- _WHAT NEEDS TO BE DONE_: Below are the records. Retype exactly the lines between the lines holding "let p := physTile a s.core.id n" and "(pieces s.core.keyid l))", inclusive.

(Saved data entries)
****************************************

/-! The halt (R52, R156, R157, R188, R313). -/

/-- The cycles until a landing that settles would have been written: an arrived entry is written at once (R52). -/
def Landing.due (l : Landing) : Nat :=
  match l.kind with
  | .fixed => l.left
  | .sfu _ => max l.left (l.wait.getD 0)
  | _ => 0

/-- Step 2 of R313: arrived entries are written at once, then the V-class and special-function results in the cycles they
were due, in program order within a cycle (R51, R52, R156, R157), each with its RSIG update (R32); what is still pending is issued again in program order: a load, which
no fence awaits until then, and a remote atomic; the special-function unit is idle. -/
def State.settleLands (s : State) : State :=
  let now := fun (l : Landing) =>
    match l.kind with
    | .fixed => true
    | .sfu _ => true
    | .atomic => l.awaits.isEmpty && l.holds.isEmpty
    | _ => l.arrived
  let s0 := s.onCore Core.applyRsig
  let s1 := ((s0.core.lands.filter now).insertionSort fun a b => a.due ≤ b.due).foldl
    (fun t l => (t.land l).onCore Core.applyRsig) s0
  let pend := fun (l : Landing) =>
    match l.kind with
    | .atomic => l
    | _ => { l with data := 0, awaits := [], holds := [], wait := some 0, err := none }
  s1.onCore fun c =>
    let keep := fun (r : Remote) => bearing r.kind || r.into.isSome
    let again := (c.lands.filter fun l => l.kind != .atomic).map (·.id)
    { c with remotes := c.remotes.filter keep, lands := c.lands.map pend, reissue := c.lands.map (·.id), sfuLast := 0,
             fences := c.fences.map fun f =>
               { f with remotes := f.remotes.filter fun i => !c.remotes.any fun r => r.id == i && !keep r,
                        loads := f.loads.filter fun i => !again.contains i } }

/-- Step 3 of R313: the matrix entry in flight completes, with its RSIG update (R188), unless an access that precedes it has
not been performed, so that it can read no row yet (R253): then it completes once that has been, or, where only a peer's
answer is missing, is saved as it stands (DEDUCED, log entry 78). -/
def State.settleHead (s : State) : State :=
  (match s.core.mq with
   | e :: _ =>
     if e.running && !e.early { s.core with st := .captured } then
       ((List.range (e.blocksDue - e.done)).foldl (fun (t : State) _ => t.blockNow) s).completeHead
     else s
   | [] => s).onCore Core.applyRsig

/-- Steps 2 and 3 of R313 for the core in focus: the landings settle, then the matrix entry in flight. -/
def State.settle (s : State) : State := s.settleLands.settleHead

/-- Halt the context in focus: its landings settle, and it stands in state `st`. -/
def State.halt (s : State) (st : CtxSt) : State :=
  (s.settle).onCore fun c =>
    { c with st := st, haltMcc := s.mcc, haltDrain := s.core.st == .draining, pf := none, want := [], waitOn := [],
             stamps := [], relWait := [], delay := 0, note := .none, busy := [], lateFrozen := false, left := none }

/-- The copy that waits for a page-fault response stops with COPY_FAULT (R313, under POWER_FAIL). -/
def State.stopPaged (s : State) : State :=
  s.core.cq.foldl (fun t e =>
    match e.phase with
    | .paged va _ => t.holdFault e va 0
    | _ => t) s

/-- CAPTURE (R313): a requested capture is taken at this boundary. -/
def execCapture (s : State) : Out :=
  .next (match s.core.capReq with
    | none => s
    | some (kind, _) =>
      let live := s.core.st == .active || s.core.st == .frozen || s.core.st == .waiting
      if live || (kind == .powerFail && s.core.st == .draining) then
        let s1 := (s.unstage s.core.id).halt .captured
        if kind = .powerFail then s1.stopPaged else s1
      else if kind == .powerFail && s.core.st == .held then
        (s.onCore fun c => { c with st := .captured }).stopPaged
      else s)

/-! The end of a capture (R313, R316, R317). -/

/-- The rows that enabled DISC ranges name (R40, R317). -/
def Regs.discRows (r : Regs) (n : Nat) : List Nat :=
  let d := r.disc.getD n 0
  if d.getLsbD 31 then
    (List.range (min (fld d 16 15 + 1) (24576 - fld d 0 15))).map fun i => fld d 0 15 + i
  else []

/-- The bits of TDISC that count (R40). -/
def Regs.discTiles (r : Regs) (solo : Bool) : Nat := if solo then r.tdisc.toNat else r.tdisc.toNat % 18446744073709551616

/-- The tiles of the core in focus as they are saved: discarded ones as zero cells (R188, R317). Under SOLO the even core
owns them all (R176). -/
def State.savedTiles (s : State) : List (Nat × Tile) :=
  let a := s.arrayOf s.core.id
  (List.range (if !a.solo then 64 else if s.core.id % 2 = 0 then 128 else 0)).filterMap fun n =>
    let p := physTile a s.core.id n
    if bits (s.core.r.discTiles a.solo) n 1 = 1 then some (n, {})
    else
      let open_ := if p < 64 then a.seedEven else a.seedOdd
      match Sparse.find a.tiles p with
      | some t => some (n, t)
      | none => if open_.isSome then some (n, a.tile p) else none
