/-- Resolve an access of the core in focus: what it reaches, or the state in which its slot traps or freezes. -/
def State.access (s : State) (va : Word) (n : Nat) (kind : BitVec 3) (plain word : Bool) : Except State Target :=
  if s.mgmt then
    (match mgmtAt va n kind word with
     | .mem => .ok (.mem [{ va := va, pa := va.toNat, n := n, key := 0 }])
     | .reg k => .ok (.reg k)
     | .bad t => .error (s.trapSlot t))
  else
    match s.reach va n kind plain with
    | .error t => .error t
    | .ok l => .ok (.mem (pieces s.core.keyid l))

/-- What every checked access shares: a suppressed slot only arrives; a failed check is the outcome; otherwise `f`. -/
def runAccess {α : Type} (h : Hdr) (s : State) (r : Except State α) (f : α → State) : Out :=
  if s.guard h then
    (match r with
     | .error t => .next t
     | .ok x => .next (f x))
  else .next (s.arriveNow h.a)

/-! Loads (R202, R203). -/

/-- A load into a register: its entry is held until it lands, and its A bit arrives there (R49, R60). -/
def State.loadInto (s : State) (h : Hdr) (d : DstReg) (va : Word) (n : Nat) (sext : Bool) (wm : Vec) (left : Nat) :
    Target → State
  | .mem ps =>
    let p := s.abar h.a
    (p.2.addLanding { id := 0, slot := 0, dst := d, data := 0, wm := wm, left := left, wait := none,
                      kind := .load va n sext, arrive := p.1 }).startLoad s.core.nextId ps
  | .reg k =>
    let p := s.abar h.a
    p.2.addLanding { id := 0, slot := 0, dst := d, data := (s.regRead .mgmt k).setWidth 1024, wm := wm, left := left,
                     wait := some s.memWait, kind := .load va n sext, arrive := p.1 }

/-- The parts of one access, outstanding since `s`, bear its name, which is its own (R199). -/
def State.oneAccess (s t : State) : State :=
  let n := s.core.nextId
  t.onCore fun c =>
    { c with nextId := max c.nextId (n + 1),
             stores := c.stores.take s.core.stores.length ++
               (c.stores.drop s.core.stores.length).map fun p => { p with acc := n },
             remotes := c.remotes.take s.core.remotes.length ++
               (c.remotes.drop s.core.remotes.length).map fun r => { r with acc := some n } }

/-- Post an access that is still to be performed, or that has been. -/
def State.post (s : State) (holds : List Nat) (act : Deferred) : State :=
  s.onCore fun c =>
    { c with stores := c.stores ++ [{ id := c.nextId, acc := c.nextId, left := s.memWait, holds := holds, act := act }],
             nextId := c.nextId + 1 }

/-- A load whose data is discarded: the access is made, or held by fences, and no entry is held (R202, R208). It has no
landing, and R60 names no other moment for its A bit: the arrival is made at commit (DEDUCED, log entry 56). -/
def State.loadNowhere (s : State) (h : Hdr) : Target → State
  | .mem ps =>
    let holds := (s.core.holders true ++ s.behind ps).dedup
    (s.oneAccess (ps.foldl (fun (t : State) p =>
      if !holds.isEmpty then t.post holds (.load p)
      else
        match t.physKind p.pa with
        | .peer _ => t.sendRemote p (.load p.n) none none
        | _ => t.fill p false) s)).arriveNow h.a
  | .reg _ => s.arriveNow h.a
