-- ==== Sys2Proof/Machine/Vector.lean ====
section
/-! DEFINITION. Vector: the V-class instructions (06, R152 to R171). Sources are read at issue and every result lands at
its fixed landing cycle (R155). -/

namespace Sys2Proof.Machine

/-- The two's-complement value of an e-bit element. -/
def toS (e x : Nat) : Int := if x < 2 ^ (e - 1) then (x : Int) else (x : Int) - ((2 ^ e : Nat) : Int)
/-- The e-bit element of an integer, wrapping. -/
def ofS (e : Nat) (i : Int) : Nat := (i % ((2 ^ e : Nat) : Int)).toNat
/-- Clamp to the signed e-bit range (R106). -/
def clampS (e : Nat) (i : Int) : Int :=
  max (-((2 ^ (e - 1) : Nat) : Int)) (min (((2 ^ (e - 1) : Nat) : Int) - 1) i)
/-- Clamp to the unsigned e-bit range (R106). -/
def clampU (e : Nat) (i : Int) : Int := max 0 (min (((2 ^ e : Nat) : Int) - 1) i)

/-- The number of elements of e bits in the word's width (R152). -/
def nElts (o : VOp) (e : Nat) : Nat := widthBits o.w / e

/-- Land a vector result: element i of e bits is `f i`, under the element mask (R153). -/
def vLand (o : VOp) (s : State) (cycles e n : Nat) (f : Nat → Nat) : Out :=
  .next (s.landV o.a cycles (.vector o.vd) (buildV e n f) (activeBits (s.rdM o.m) e n))

/-- An element-wise integer operation on va and vb (R158). -/
def vInt (o : VOp) (s : State) (cycles : Nat) (f : Nat → Nat → Nat → Nat) : Out :=
  let e := elemBits o.t
  let a := s.rdV o.va
  let b := s.rdV o.vb
  vLand o s cycles e (nElts o e) fun i => f e (elt a e i) (elt b e i)

/-- The same, with the old element of vd (VMAC). -/
def vInt3 (o : VOp) (s : State) (cycles : Nat) (f : Nat → Nat → Nat → Nat → Nat) : Out :=
  let d := s.rdV o.vd
  let e := elemBits o.t
  let a := s.rdV o.va
  let b := s.rdV o.vb
  vLand o s cycles e (nElts o e) fun i => f e (elt a e i) (elt b e i) (elt d e i)

/-- The rounding of VRM at issue (R31, R105). -/
def State.vrmRound (s : State) (t : BitVec 3) (x : Num) : Nat :=
  (fmtT t).round (s.core.iss.vrm.setWidth 2) (s.core.iss.vrm.getLsbD 2) (flushT s.core.iss.nbv t) x

/-- A floating operand in a T format under NBV (R102, R159). -/
def State.fop (s : State) (t : BitVec 3) (x : Nat) : Num := (fmtT t).operand (flushT s.core.iss.nbv t) x

/-- The rounding mode of VRM. -/
def State.vmode (s : State) : BitVec 2 := s.core.iss.vrm.setWidth 2

/-- An element-wise floating operation on va, vb and the old vd (R159). -/
def vFloat (o : VOp) (s : State) (f : BitVec 2 → Num → Num → Num → Num) : Out :=
  let e := tBits o.t
  let a := s.rdV o.va
  let b := s.rdV o.vb
  let d := s.rdV o.vd
  vLand o s 4 e (nElts o e) fun i =>
    s.vrmRound o.t (f s.vmode (s.fop o.t (elt a e i)) (s.fop o.t (elt b e i)) (s.fop o.t (elt d e i)))

/-- A sign operation: only the sign bit of each element changes (R98, R159). -/
def vSign (o : VOp) (s : State) (f : Nat → Nat → Nat) : Out :=
  let e := tBits o.t
  let a := s.rdV o.va
  vLand o s 2 e (nElts o e) fun i => f e (elt a e i)

/-- A compare: the bits of the mask that cover an active element take the condition (R160). -/
def vCmp (o : VOp) (s : State) (cycles e : Nat) (f : Nat → Bool) : Out :=
  let n := nElts o e
  let w := e / 8
  let m := s.rdM o.m
  .next (s.landV o.a cycles (.mask (o.vd.setWidth 4)) (buildV w n fun i => if f i then 2 ^ w - 1 else 0)
    (buildV w n fun i => if active m e i then 2 ^ w - 1 else 0))

/-- An integer compare (R160). -/
def vCmpI (o : VOp) (s : State) (f : Nat → Nat → Nat → Bool) : Out :=
  let e := elemBits o.t
  let a := s.rdV o.va
  let b := s.rdV o.vb
  vCmp o s 2 e fun i => f e (elt a e i) (elt b e i)

/-- A floating compare (R160). -/
def vCmpF (o : VOp) (s : State) (f : Num → Num → Bool) : Out :=
  let e := tBits o.t
  let a := s.rdV o.va
  let b := s.rdV o.vb
  vCmp o s 4 e fun i => f (s.fop o.t (elt a e i)) (s.fop o.t (elt b e i))

/-- A mask operation on all 128 bits (R161). -/
def vMask (o : VOp) (s : State) (f : Mask → Mask → Mask) : Out :=
  .next (s.landV o.a 2 (.mask (o.vd.setWidth 4))
    ((f (s.rdM (o.va.setWidth 4)) (s.rdM (o.vb.setWidth 4))).setWidth 1024) (BitVec.ofNat 1024 (2 ^ 128 - 1)))

/-- A mask test into a predicate (R161). -/
def vTest (o : VOp) (s : State) (f : Mask → Bool) : Out :=
  .next (s.landV o.a 2 (.pred (o.vd.setWidth 6)) (BitVec.ofNat 1024 (bit (f (s.rdM (o.va.setWidth 4)))))
    (BitVec.ofNat 1024 1))

/-- Leading zero bits of an e-bit element (R158). -/
def clzE (e x : Nat) : Nat := if x = 0 then e else e - 1 - Nat.log2 x
/-- An arithmetic shift of an e-bit element (R158). -/
def sarE (e x c : Nat) : Nat := ofS e (toS e x / ((2 ^ c : Nat) : Int))
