/-- R106 to R109, R166: widening is exact; narrowing rounds the full value once under VRM and flushes; a floating value
becomes the integer it rounds to, clamped; an integer is rounded, or clamped to a narrower type. That a subnormal source of an
integer is taken at full value under every NBV is the model's reading (DEDUCED, log entry 74). -/
def Sys2Proof.Claims.Conversions : Prop :=
  ∀ (s : State) (src dst : BitVec 3) (x : Nat),
    cvtElt s src src x = x ∧
    ((src, dst) ∈ widening → x < 2 ^ (fmtT src).width →
      (∀ neg m e, (fmtT src).dec x = .fin neg m e → Encodes (fmtT dst) (cvtElt s src dst x) neg (m * 2 ^ e)) ∧
      (∀ neg, (fmtT src).dec x = .inf neg → (fmtT dst).dec (cvtElt s src dst x) = .inf neg) ∧
      ((fmtT src).dec x = .nan → cvtElt s src dst x = (fmtT dst).nanBits)) ∧
    (3 ≤ src.toNat → 3 ≤ dst.toNat → src ≠ dst → (src, dst) ∉ widening →
      cvtElt s src dst x =
        (fmtT dst).round (s.core.iss.vrm.extractLsb' 0 2) (s.core.iss.vrm.getLsbD 2) true ((fmtT src).dec x)) ∧
    (3 ≤ src.toNat → dst.toNat ≤ 2 → ∃ (w : Nat) (c : Int), w = 8 * 2 ^ dst.toNat ∧
      cvtElt s src dst x = (c % 2 ^ w).toNat ∧
      ((fmtT src).dec x = .nan → c = 0) ∧
      (∀ neg, (fmtT src).dec x = .inf neg → c = if neg then -2 ^ (w - 1) else 2 ^ (w - 1) - 1) ∧
      ∀ neg m e, (fmtT src).dec x = .fin neg m e → ∃ n : Nat,
        Rounds (s.core.iss.vrm.extractLsb' 0 2) neg n (m * 2 ^ e) ∧
        c = max (-2 ^ (w - 1)) (min (2 ^ (w - 1) - 1) (if neg then -(n : Int) else n))) ∧
    (∀ (w : Nat) (i : Int), src.toNat ≤ 2 → w = 8 * 2 ^ src.toNat → x = (i % 2 ^ w).toNat → -2 ^ (w - 1) ≤ i →
      i < 2 ^ (w - 1) →
      (3 ≤ dst.toNat → i = 0 → cvtElt s src dst x = 0) ∧
      (3 ≤ dst.toNat → i ≠ 0 → cvtElt s src dst x =
        (fmtT dst).round (s.core.iss.vrm.extractLsb' 0 2) (s.core.iss.vrm.getLsbD 2) false
          (.fin (decide (i < 0)) i.natAbs 0)) ∧
      ∀ v : Nat, dst.toNat ≤ 2 → src ≠ dst → v = 8 * 2 ^ dst.toNat →
        cvtElt s src dst x = (max (-2 ^ (v - 1)) (min (2 ^ (v - 1) - 1) i) % 2 ^ v).toNat)

/-- R111, R167: stochastic rounding adds the low bits of the random lane below the last place and truncates; overflow,
subnormal results and special inputs are as R111 lists them. -/
def Sys2Proof.Claims.StochasticRounding : Prop :=
  ∀ r ∈ table97, r.f ≠ fp32 → ∀ (nbv : BitVec 8) (sat : Bool) (x rnd : Nat),
    (op32 nbv x = .nan → stochastic r.f nbv sat x rnd = r.nanE) ∧
    (∀ neg, op32 nbv x = .inf neg → stochastic r.f nbv sat x rnd =
      if r.infE ≠ r.nanE then r.signed neg r.infE else if sat then r.signed neg r.maxE else r.nanE) ∧
    ∀ (neg : Bool) (m : Nat) (e : Int), op32 nbv x = .fin neg m e →
      (m = 0 → stochastic r.f nbv sat x rnd = r.signed neg 0) ∧
      (m ≠ 0 → ∃ (k q : Int) (n : Nat), 2 ^ k ≤ (m : ℚ) * 2 ^ e ∧ (m : ℚ) * 2 ^ e < 2 ^ (k + 1) ∧
        q = r.place false k ∧
        (n : ℚ) ≤ m * 2 ^ (e - q) + ((rnd % 2 ^ (23 - r.fb) : Nat) : ℚ) / 2 ^ (23 - r.fb) ∧
        m * 2 ^ (e - q) + ((rnd % 2 ^ (23 - r.fb) : Nat) : ℚ) / 2 ^ (23 - r.fb) < n + 1 ∧
        r.Gives 0 sat true neg (n * 2 ^ q) (stochastic r.f nbv sat x rnd))

/-- One round of R110. -/
def Sys2Proof.Claims.cchRound (p : BitVec 32 × BitVec 32) : BitVec 32 × BitVec 32 :=
  let x := (p.1 ^^^ p.2) * 0x85EBCA6B
  (x ^^^ (x >>> 13), p.2 * 0xC2B2AE35 + 0x27D4EB2F)

/-- R110, R124: CCH-4 is four rounds from the counter and the key; a fixed tree reduces neighbours level by level, an odd
last value passing on; its addition is FP32's by RNE, and its maximum gives +0 for zeros of both signs and a NaN for a NaN. -/
def Sys2Proof.Claims.HashAndTrees : Prop :=
  (∀ key ctr : BitVec 32, cch4 key ctr = (cchRound (cchRound (cchRound (cchRound (ctr, key))))).1) ∧
  (∀ (op : Nat → Nat → Nat) (d n a : Nat) (l : List Nat), tree op d n [a] = a ∧
    (2 ≤ l.length → tree op d (n + 1) l = tree op d n (treeLevel op l)) ∧
    (treeLevel op l).length = (l.length + 1) / 2 ∧
    (∀ i, 2 * i + 1 < l.length → (treeLevel op l)[i]? = some (op (l.getD (2 * i) 0) (l.getD (2 * i + 1) 0))) ∧
    (l.length % 2 = 1 → (treeLevel op l)[l.length / 2]? = l[l.length - 1]?)) ∧
  (∀ (nbv : BitVec 8) (a b : Nat), add32 nbv a b = fp32.round 0 false (nbv == 1)
    (Machine.Num.add 0 (fp32.operand (nbv == 1) a) (fp32.operand (nbv == 1) b))) ∧
  ∀ (a b : Machine.Num) (s t : Bool) (m n : Nat) (e g : Int),
    (a = .nan ∨ b = .nan → maxNum a b = .nan) ∧
    (a = .fin s m e → b = .fin t n g → (val s m e < val t n g → maxNum a b = b) ∧
      (val t n g < val s m e → maxNum a b = a) ∧
      (m = 0 → n = 0 → maxNum a b = .fin (s && t) 0 0)) ∧
    (a = .inf s → b = .fin t n g → maxNum a b = (if s then b else a) ∧ maxNum b a = if s then b else a)

/-- Formats, rounding, sums, products, conversions, stochastic rounding, CCH-4 and fixed trees against their formulas:
R97, R98, R102, R103, R104, R105, R107, R108, R109, R110, R111, R124. -/
def Obligations.ExactNumbers : Prop :=
  FormatTable ∧ Rounding ∧ SumsAndProducts ∧ Conversions ∧ StochasticRounding ∧ HashAndTrees

/-- y is, in a format, the magnitude rounded by RNE that `le` and `ge` cut off among the rational numbers: those that are at
most, and at least, it. -/
def Sys2Proof.Claims.Nearest (r : Row97) (flush neg : Bool) (le ge : ℚ → Prop) (y : Nat) : Prop :=
  ∃ (k q : Int) (n : Nat), le (2 ^ k) ∧ ¬le (2 ^ (k + 1)) ∧ q = r.place flush k ∧
    le (((n : ℚ) - 1 / 2) * 2 ^ q) ∧ ge (((n : ℚ) + 1 / 2) * 2 ^ q) ∧
    (n % 2 = 1 → ¬ge (((n : ℚ) - 1 / 2) * 2 ^ q) ∧ ¬le (((n : ℚ) + 1 / 2) * 2 ^ q)) ∧
    r.Gives 0 false flush neg (n * 2 ^ q) y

****************************************

- _TASK ANSWER_:
    let p := physTile a s.core.id n
    if bits (s.core.r.discTiles a.solo) n 1 = 1 then some (n, {})
    else
      let open_ := if p < 64 then a.seedEven else a.seedOdd
      match Sparse.find a.tiles p with
      | some t => some (n, t)
      | none => if open_.isSome then some (n, a.tile p) else none
/-- Resolve an access of the core in focus: what it reaches, or the state in which its slot traps or freezes. -/
def State.access (s : State) (va : Word) (n : Nat) (kind : BitVec 3) (plain word : Bool) : Except State Target :=
  if s.mgmt then
    (match mgmtAt va n kind word with
     | .mem => .ok (.mem [{ va := va, pa := va.toNat, n := n, key := 0 }])
     | .reg k => .ok (.reg k)
     | .bad t => .error (s.trapSlot t))
  else
    match s.reach va n kind plain with
    | .error t => .error t
    | .ok l => .ok (.mem (pieces s.core.keyid l))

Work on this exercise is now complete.